### Work item
Whenever a line in the data holds the string "gives", copy that line.

### Data
-- ==== Sys2Proof/Decode.lean ====
section
/-! DEFINITION. The words of the opcode table. No row of it gives bits: the block takes events and commands, not
encoded words (spec/opcode_table.json, `bits` absent from every row). -/

namespace Sys2Proof

/-- The command that a word spells by the table's bits: none, since no row gives bits. -/
def decodeTableWord (_nbits _w : Nat) : Option Instr := none

end Sys2Proof
end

### Task answer
/-! DEFINITION. The words of the opcode table. No row of it gives bits: the block takes events and commands, not
/-- The command that a word spells by the table's bits: none, since no row gives bits. -/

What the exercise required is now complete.